Raised in an integrated environment in Los Angeles, Jenkins received his college education at all-black Southern University in Louisiana during the height of the civil rights movement and counterculture explosion. Making the gallery rounds after returning here with a fine-arts degree in the late ‘60s, he was confronted with a Catch-22 situation that channeled him down the maverick road.

Advertisement

“The problem for most Third World artists is that the history you study is a western history,” he said. “You may end up a good craftsman and have good ideas but the education and institutions really set you up to be an imitator, not an originator. I needed to know how to connect with my own heritage aesthetically.”

Jenkins initially pursued that connection by working on some of the earliest community mural projects in Los Angeles. The prospect of working in the new, creatively wide-open video field became more alluring to him in the early ‘70s.

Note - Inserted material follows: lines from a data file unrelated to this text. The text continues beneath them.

theorem State.updateGo_kept {z0 : State} (s : State) (hz : Kept z0 s) : Kept z0 (State.updateGo s) := by
  refine hz.trans ?_
  unfold State.updateGo
  repeat' (first
    | with_reducible exact Kept.rfl | with_reducible assumption | with_reducible apply State.installImage_kept
    | with_reducible apply State.onEng_kept | with_reducible apply State.put_kept
    | with_reducible apply State.wrN_kept | with_reducible apply Kept.ite
    | with_reducible refine Kept.of_snd (by assumption) ?_ | intro _ | dsimp only
    | fail_if_no_progress with_reducible apply Kept.mk' | split)

theorem State.writeEngUpd_kept {z0 : State} (s : State) (i : Initiator) (v : Nat) (hz : Kept z0 s) : Kept z0 (State.writeEngUpd s i v) := by
  refine hz.trans ?_
  unfold State.writeEngUpd
  repeat' (first
    | with_reducible exact Kept.rfl | with_reducible assumption | with_reducible apply State.plainWrite_kept
    | with_reducible apply State.refuseRight_kept | with_reducible apply State.updateGo_kept
    | with_reducible apply Kept.ite | with_reducible refine Kept.of_snd (by assumption) ?_ | intro _ | dsimp only
    | fail_if_no_progress with_reducible apply Kept.mk' | split)

theorem execEngineUpdateGo_kept (i : Initiator) (v : Word) (s : State) : KeptO s (execEngineUpdateGo i v s) := by
  unfold execEngineUpdateGo
  repeat' (first
    | with_reducible exact Kept.rfl | with_reducible assumption | with_reducible apply State.writeEngUpd_kept
    | with_reducible apply State.writeRow_kept | with_reducible apply KeptO.next | with_reducible apply KeptO.ite
    | with_reducible refine Kept.of_snd (by assumption) ?_ | intro _ | dsimp only
    | fail_if_no_progress with_reducible apply Kept.mk' | split)

theorem State.probeImage_kept {z0 : State} (s : State) (img : Nat) (hz : Kept z0 s) : Kept z0 (State.probeImage s img) := by
  refine hz.trans ?_
  unfold State.probeImage
  repeat' (first
    | with_reducible exact Kept.rfl | with_reducible assumption | with_reducible apply State.countProbation_kept
    | with_reducible apply State.putBit_kept | with_reducible apply Kept.ite
    | with_reducible refine Kept.of_snd (by assumption) ?_ | intro _ | dsimp only
    | fail_if_no_progress with_reducible apply Kept.mk' | split)

theorem State.activate_kept {z0 : State} (s : State) (e : Nat) (hz : Kept z0 s) : Kept z0 (State.activate s e) := by
  refine hz.trans ?_
  unfold State.activate
  repeat' (first
    | with_reducible exact Kept.rfl | with_reducible assumption | with_reducible apply State.admitTasks_kept
    | with_reducible apply State.fenceEngine_kept | with_reducible apply State.installImage_kept
    | with_reducible apply State.onEng_kept | with_reducible apply State.probeImage_kept
    | with_reducible apply State.put_kept | with_reducible apply State.restartEngine_kept
    | with_reducible apply Kept.ite | with_reducible refine Kept.of_snd (by assumption) ?_ | intro _ | dsimp only
    | fail_if_no_progress with_reducible apply Kept.mk' | split)

theorem State.writeEngDbg_kept {z0 : State} (s : State) (e : Nat) (i : Initiator) (v : Nat) (hz : Kept z0 s) : Kept z0 (State.writeEngDbg s e i v) := by
  refine hz.trans ?_
  unfold State.writeEngDbg
  repeat' (first
    | with_reducible exact Kept.rfl | with_reducible assumption | with_reducible apply State.haltEngine_kept
    | with_reducible apply State.onEng_kept | with_reducible apply State.phasesBack_kept
    | with_reducible apply State.plainWrite_kept | with_reducible apply State.setEng_kept
    | with_reducible apply Kept.ite | with_reducible refine Kept.of_snd (by assumption) ?_ | intro _ | dsimp only
    | fail_if_no_progress with_reducible apply Kept.mk' | split)

theorem execEngineBreakpoint_kept (e : Fin 16) (pc : Word) (s : State) : KeptO s (execEngineBreakpoint e pc s) := by
  unfold execEngineBreakpoint
  repeat' (first
    | with_reducible exact Kept.rfl | with_reducible assumption | with_reducible apply State.haltEngine_kept
    | with_reducible apply State.onEng_kept | with_reducible apply KeptO.next | with_reducible apply KeptO.ite
    | with_reducible apply Kept.ite_else | with_reducible apply Kept.ite_then | with_reducible apply Kept.ite
    | with_reducible refine Kept.of_snd (by assumption) ?_ | intro _ | dsimp only
    | fail_if_no_progress with_reducible apply Kept.mk' | split)

theorem State.writeTxHdr_kept {z0 : State} (s : State) (e : Nat) (i : Initiator) (v : Nat) (hz : Kept z0 s) : Kept z0 (State.writeTxHdr s e i v) := by
  refine hz.trans ?_
  unfold State.writeTxHdr
  repeat' (first
    | with_reducible exact Kept.rfl | with_reducible assumption | with_reducible apply State.plainWrite_kept
    | with_reducible apply State.refuseRight_kept | with_reducible apply Kept.ite
    | with_reducible refine Kept.of_snd (by assumption) ?_ | intro _ | dsimp only
    | fail_if_no_progress with_reducible apply Kept.mk' | split)

theorem State.sendMail_kept {z0 : State} (s : State) (e : Nat) (pay : Word) (hz : Kept z0 s) : Kept z0 (State.sendMail s e pay) := by
  refine hz.trans ?_
  unfold State.sendMail
  repeat' (first
    | with_reducible exact Kept.rfl | with_reducible assumption | with_reducible apply State.bump_kept
    | with_reducible apply State.carryMail_kept | with_reducible apply State.onEng_kept
    | with_reducible apply State.pmc_kept | with_reducible apply State.showMail_kept | with_reducible apply Kept.ite
    | with_reducible refine Kept.of_snd (by assumption) ?_ | intro _ | dsimp only
    | fail_if_no_progress with_reducible apply Kept.mk' | split)

theorem State.writeTxPay_kept {z0 : State} (s : State) (e : Nat) (i : Initiator) (v : Word) (hz : Kept z0 s) : Kept z0 (State.writeTxPay s e i v) := by
  refine hz.trans ?_
  unfold State.writeTxPay
  repeat' (first
    | with_reducible exact Kept.rfl | with_reducible assumption | with_reducible apply State.refuseRight_kept
    | with_reducible apply State.sendMail_kept | with_reducible apply Kept.ite
    | with_reducible refine Kept.of_snd (by assumption) ?_ | intro _ | dsimp only
    | fail_if_no_progress with_reducible apply Kept.mk' | split)

theorem execMailboxSend_kept (e : Fin 16) (i : Initiator) (v : Word) (s : State) : KeptO s (execMailboxSend e i v s) := by
  unfold execMailboxSend
  repeat' (first
    | with_reducible exact Kept.rfl | with_reducible assumption | with_reducible apply State.writeRow_kept
    | with_reducible apply State.writeTxPay_kept | with_reducible apply KeptO.next | with_reducible apply KeptO.ite
    | with_reducible refine Kept.of_snd (by assumption) ?_ | intro _ | dsimp only
    | fail_if_no_progress with_reducible apply Kept.mk' | split)

theorem execMailboxDelivery_kept (e : Fin 16) (s : State) : KeptO s (execMailboxDelivery e s) := by
  unfold execMailboxDelivery
  repeat' (first
    | with_reducible exact Kept.rfl | with_reducible assumption | with_reducible apply State.carryMail_kept
    | with_reducible apply State.onEng_kept | with_reducible apply State.showMail_kept
    | with_reducible apply KeptO.next | with_reducible apply KeptO.ite | with_reducible apply Kept.ite_else
    | with_reducible apply Kept.ite_then | with_reducible apply Kept.ite
    | with_reducible refine Kept.of_snd (by assumption) ?_ | intro _ | dsimp only
    | fail_if_no_progress with_reducible apply Kept.mk' | split)

theorem State.popMail_kept {z0 : State} (s : State) (e : Nat) (v : Nat) (hz : Kept z0 s) : Kept z0 (State.popMail s e v) := by
  refine hz.trans ?_
  unfold State.popMail
  repeat' (first
    | with_reducible exact Kept.rfl | with_reducible assumption | with_reducible apply State.drop_kept
    | with_reducible apply State.onEng_kept | with_reducible apply State.showMail_kept
    | with_reducible apply Kept.ite_else | with_reducible apply Kept.ite_then | with_reducible apply Kept.ite
    | with_reducible refine Kept.of_snd (by assumption) ?_ | intro _ | dsimp only
    | fail_if_no_progress with_reducible apply Kept.mk' | split)

theorem execMailboxPop_kept (e : Fin 16) (i : Initiator) (v : Word) (s : State) : KeptO s (execMailboxPop e i v s) := by
  unfold execMailboxPop
  repeat' (first
    | with_reducible exact Kept.rfl | with_reducible assumption | with_reducible apply State.popMail_kept
    | with_reducible apply State.writeRow_kept | with_reducible apply KeptO.next | with_reducible apply KeptO.ite
    | with_reducible refine Kept.of_snd (by assumption) ?_ | intro _ | dsimp only
    | fail_if_no_progress with_reducible apply Kept.mk' | split)

theorem execMailboxTimeout_kept (e : Fin 16) (tag : Fin 8) (s : State) : KeptO s (execMailboxTimeout e tag s) := by
  unfold execMailboxTimeout
  repeat' (first
    | with_reducible exact Kept.rfl | with_reducible assumption | with_reducible apply State.hardReply_kept
    | with_reducible apply KeptO.next | with_reducible apply KeptO.ite | with_reducible apply Kept.ite_else
    | with_reducible apply Kept.ite_then | with_reducible apply Kept.ite
    | with_reducible refine Kept.of_snd (by assumption) ?_ | intro _ | dsimp only
    | fail_if_no_progress with_reducible apply Kept.mk' | split)

theorem State.writeSem_kept {z0 : State} (s : State) (k : Nat) (i : Initiator) (v : Nat) (hz : Kept z0 s) : Kept z0 (State.writeSem s k i v) := by
  refine hz.trans ?_
  unfold State.writeSem
  repeat' (first
    | with_reducible exact Kept.rfl | with_reducible assumption | with_reducible apply State.put_kept
    | with_reducible apply Kept.ite_else | with_reducible apply Kept.ite_then | with_reducible apply Kept.ite
    | with_reducible refine Kept.of_snd (by assumption) ?_ | intro _ | dsimp only
    | fail_if_no_progress with_reducible apply Kept.mk' | split)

“I was interested in a broader audience, so the connection with the tube was a natural,” Jenkins declared. “Because of public access on cable, you could go out and shoot something about the community and they’d play it.

“For the first time, people in the community had access to television and I was fascinated by it. As it progressed and entrepreneurship got involved in it, they started knocking the community people out by saying their production values weren’t as good as the standard television offering.”

That development and a general disgust with the U.S. political climate prompted Jenkins to leave the mainland in 1973 for a period of spiritual renewal. He spent 2 1/2 years living in a Hawaiian commune and also briefly became involved with a Christian organization there.

He returned to Los Angeles in 1975 and spent the next year working on murals. He switched back to video and performance art when he was accepted at the Otis/Parsons, graduating in 1979 with a master’s degree in intermedia.

Advertisement

“Video is like automobiles, basically,” he reflected. “It’s a medium based on technology and, as the technology changes and artists get access to it, their forms and modes of expression tend to change as well.

“That presents a sociopolitical relationship to your work: If you don’t have the money to spend on the special effects, does this nullify your statement?”

The potential exclusion due to lack of funds hasn’t dissuaded him from pursuing his goal of disseminating alternative information through his videos. He calls his finished tapes “rituals” and dubbed his personal style of fast, choppy edits “doggereal.”

With teaching credits at UC San Diego, Cal State Dominguez Hills, Antioch College (Ohio) and the Otis/Parsons, Jenkins has fared better than most video artists in surviving economically without straying from his chosen medium. He also won three National Endowment for the Arts grants between 1978 and 1982.

But the academic acceptance didn’t help when he confronted the lack of public exposure affecting virtually all fine-art video makers here. Only a handful of local outlets, ranging from museums to underground rock clubs, exhibit fine-art videos and Jenkins’ political thrust and Third World perspective often encountered stiff opposition there.

“I was told by the previous curator at the Long Beach Art Museum that my work was too heavy and beat the audience over the head,” he recalled. “My answer was, ‘Look, I’m not trying to say something that would hurt someone’s feelings.’

Advertisement

“When I make a videotape, I would like the viewers that are not of my ethnic background to feel they’re having a conversation with a black man. I’m not going to try to be Ronald Reagan because that would be the biggest lie in the world.”